That said do I enjoy using windows based machines......sorry its a big no!
Dual screens should be no problem.
MO about R1100/1200.For me this is the best option,not the parallel's or some such,why would you want to run anything other than office on the mac? I assume the fundamental reason to switch is the OS.
I'd rather use some sort of external drive to store 3TB of stuff and the mac will probably run faster.
No experience with the windows network but I don't think there should be any issues.
Mede8er should be ok because its only a media player of some sort isn't it?
Lastly why not look at the mac mini (in it's fastest/top spec) you could then hook it up to a big tv screen provided you choose carefully (not a big monitor) and you'd be a long,long way off 27k,just a thought as its what I do,but I have got an imac as well.
Good luck with the decision,oh and I use iphones,ipads etc etc,everything just works most of the time.

Reactions: Winner 1


----------



## Rob Fisher (11/9/14)

Thanks John... appreciate the advice and especially the idea of the mini etc!


----------



## RATZ (11/9/14)

@Genosmate is absolutely correct with his suggestions. As a dedicated Linux user myself, I have certain philosophical issues with Apple but must agree that the user experience is at least a bazillion time better than windows.
Price is a matter of how deep your pockets are. For the price you can get much better hardware, buy the OS separately and get someone to install it for you. Or just take the package deal and plug it in.

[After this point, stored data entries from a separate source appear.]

-- ==== Sys2Proof/Laws/Maps.lean ====
section
/-! SUPPORT. Sparse arrays and register fields: what a read gives after a write, and that every write keeps the keys rising. -/

namespace Sys2Proof

theorem SMap.at?_put {α : Type} (m : SMap α) (k j : Nat) (x : α) :
    (m.put k x).at? j = if k = j then some x else m.at? j := by
  induction m with
  | nil => simp [SMap.put, SMap.at?]
  | cons p m ih =>
    obtain ⟨a, y⟩ := p
    by_cases h1 : a = k
    · subst h1; simp only [SMap.put, if_true, SMap.at?]; split <;> rfl
    · by_cases h2 : k < a
      · simp only [SMap.put, if_neg h1, if_pos h2, SMap.at?]
      · simp only [SMap.put, if_neg h1, if_neg h2, SMap.at?, ih]
        by_cases h3 : a = j
        · have : k ≠ j := fun h => h1 (h3.trans h.symm)
          simp [h3, this]
        · simp [h3]

/-- What a place holds after a write of a place. -/
theorem SMap.atD_put {α : Type} (m : SMap α) (k j : Nat) (x d : α) :
    (m.put k x).atD j d = if k = j then x else m.atD j d := by
  unfold SMap.atD; rw [SMap.at?_put]; split <;> rfl

@[simp] theorem SMap.atD_put_self {α : Type} (m : SMap α) (k : Nat) (x d : α) : (m.put k x).atD k d = x := by
  simp [SMap.atD_put]

@[simp] theorem SMap.atD_nil {α : Type} (k : Nat) (d : α) : SMap.atD [] k d = d := rfl

theorem SMap.wf_tail {α : Type} {p : Nat × α} {m : SMap α} (h : SMap.wf (p :: m) = true) : SMap.wf m = true := by
  cases m with
  | nil => rfl
  | cons q m => obtain ⟨a, x⟩ := p; obtain ⟨b, y⟩ := q; simp [SMap.wf] at h; exact h.2

/-- Putting a value keeps the keys rising. -/
theorem SMap.wf_put {α : Type} (m : SMap α) (k : Nat) (x : α) (h : m.wf = true) : (m.put k x).wf = true := by
  induction m with
  | nil => rfl
  | cons p m ih =>
    obtain ⟨a, y⟩ := p
    by_cases h1 : a = k
    · subst h1
      cases m with
      | nil => simp [SMap.put, SMap.wf]
      | cons q m => obtain ⟨b, z⟩ := q; simpa [SMap.put, SMap.wf] using h
    · by_cases h2 : k < a
      · simp only [SMap.put, if_neg h1, if_pos h2]; simp only [SMap.wf, Bool.and_eq_true, decide_eq_true_eq]; exact ⟨h2, h⟩
      · simp only [SMap.put, if_neg h1, if_neg h2]
        have hw := ih (SMap.wf_tail h)
        cases m with
        | nil => simp [SMap.put, SMap.wf]; omega
        | cons q m =>
          obtain ⟨b, z⟩ := q
          simp only [SMap.wf, Bool.and_eq_true, decide_eq_true_eq] at h
          by_cases h3 : b = k
          · simp only [SMap.put, if_pos h3, SMap.wf, Bool.and_eq_true, decide_eq_true_eq] at hw ⊢
            exact ⟨by omega, hw⟩
          · by_cases h4 : k < b
            · simp only [SMap.put, if_neg h3, if_pos h4, SMap.wf, Bool.and_eq_true, decide_eq_true_eq] at hw ⊢
              exact ⟨by omega, hw⟩
            · simp only [SMap.put, if_neg h3, if_neg h4, SMap.wf, Bool.and_eq_true, decide_eq_true_eq] at hw ⊢
              exact ⟨h.1, hw⟩

/-! ### Register fields -/

/-- What a field reads after a write of a field. -/
theorem Core.fget_fput (k : Core) (r r' : Row) (v i i' : Nat) :
    (k.fput r v i).fget r' i' = if r.key i = r'.key i' then v % 2 ^ r.width else k.fget r' i' := by
  unfold Core.fget Core.fput; rw [SMap.atD_put]

@[simp] theorem Core.fget_fput_self (k : Core) (r : Row) (v i : Nat) : (k.fput r v i).fget r i = v % 2 ^ r.width := by
  simp [Core.fget_fput]

@[simp] theorem Core.fput_c (k : Core) (r : Row) (v i : Nat) : (k.fput r v i).c = k.c := rfl
@[simp] theorem Core.fput_out (k : Core) (r : Row) (v i : Nat) : (k.fput r v i).out = k.out := rfl
@[simp] theorem Core.fput_evr (k : Core) (r : Row) (v i : Nat) : (k.fput r v i).evr = k.evr := rfl
@[simp] theorem Core.fput_rings (k : Core) (r : Row) (v i : Nat) : (k.fput r v i).rings = k.rings := rfl
@[simp] theorem Core.fput_lands (k : Core) (r : Row) (v i : Nat) : (k.fput r v i).lands = k.lands := rfl
@[simp] theorem Core.fput_latch (k : Core) (r : Row) (v i : Nat) : (k.fput r v i).latch = k.latch := rfl
@[simp] theorem Core.fput_fresh (k : Core) (r : Row) (v i : Nat) : (k.fput r v i).fresh = k.fresh := rfl

/-- What a flag reads after a flag is set. -/
theorem Core.flag_setFlag (k : Core) (r : Row) (b : Bool) (i : Nat) (h : 0 < r.width) : (k.setFlag r b i).flag r i = b := by
  have h2 : (1 : Nat) % 2 ^ r.width = 1 := Nat.mod_eq_of_lt (Nat.one_lt_two_pow (by omega))
  unfold Core.setFlag Core.flag
  rw [Core.fget_fput_self]
  cases b <;> simp [h2]

@[simp] theorem Core.after_c (a b : Core) : (a.after b).c = a.c := rfl
@[simp] theorem Core.after_regs (a b : Core) : (a.after b).regs = b.regs := rfl
@[simp] theorem Core.after_out (a b : Core) : (a.after b).out = b.out := rfl
@[simp] theorem Core.after_evr (a b : Core) : (a.after b).evr = b.evr := rfl
@[simp] theorem Core.after_lands (a b : Core) : (a.after b).lands = b.lands := rfl
@[simp] theorem Core.after_latch (a b : Core) : (a.after b).latch = b.latch := rfl
@[simp] theorem Core.fget_after (a b : Core) (r : Row) (i : Nat) : (a.after b).fget r i = b.fget r i := rfl
@[simp] theorem Core.flag_after (a b : Core) (r : Row) (i : Nat) : (a.after b).flag r i = b.flag r i := rfl

@[simp] theorem Core.emit_regs (k : Core) (o : Out) : (k.emit o).regs = k.regs := rfl
@[simp] theorem Core.emit_c (k : Core) (o : Out) : (k.emit o).c = k.c := rfl
@[simp] theorem Core.emit_out (k : Core) (o : Out) : (k.emit o).out = o :: k.out := rfl
@[simp] theorem Core.fget_emit (k : Core) (o : Out) (r : Row) (i : Nat) : (k.emit o).fget r i = k.fget r i := rfl
@[simp] theorem Core.flag_emit (k : Core) (o : Out) (r : Row) (i : Nat) : (k.emit o).flag r i = k.flag r i := rfl

/-- A land reads the level it was last driven to. -/
theorem Core.landLevel_drive (k : Core) (l : Land) (v : Bool) : (k.drive l v).landLevel l = v := by
  simp [Core.drive, Core.landLevel, Core.emit]

end Sys2Proof
end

Networking with a windows PC is solid, but can be tricky as it uses a protocol called Samba. People who only know M$ environments might find it hard. You are welcome to PM me If you have any issues with that. Making data flow is what I do. 
@johan will also be familiar with it as Osx and Linux share a common ancestry in the Unix Kernel

Reactions: Agree 1


----------



## Rob Fisher (11/9/14)

Many thanks @RATZ ! I also have a fundamental issue with Apple because back in the early days they dropped us in SA during the sanctions period and it was traumatic... but it is now 30 years later and I'm getting over the trauma and compared to all the other phones I've played with I do love my iPhone and iPad.


----------



## RATZ (11/9/14)

Well, If you're already in the I-device land, an I-computer would be the next logical step. Apple has done great work in creating a seamless environment between their devices. Even as a card carrying member of the free software foundation, I have to give them that.

Reactions: Agree 2


----------



## Mike (12/9/14)

Yea I agree with @RATZ. Being the frugal man I am, I can't support Apple, especially in SA. However if you do own other iDevices it's more reasonable to invest into the rest of the system. You pay a whole lot for what you get in terms of macs, I've got a lot of friends in the design field and inevitably end up using their setups at some point or other and although they have a similar "just works" sort of feel like the iPhone etc, I personally can't warrant the bad value you get from the significant premium on them.

Just out of curiosity, why is it that you're wanting to move away from Windows? As someone who has been an "enthusiast" for a decade, I porsonally don't understand why W7 gets as much flak as it does. I've spent as long as year trying to get into Linux too and although I see the advantages, the disadvantages don't outweigh them for me. Is it the idea of a all-in-one solution? Is it the compactness? The design? These questions are sincere, I'd really like to know what you find attractive about them.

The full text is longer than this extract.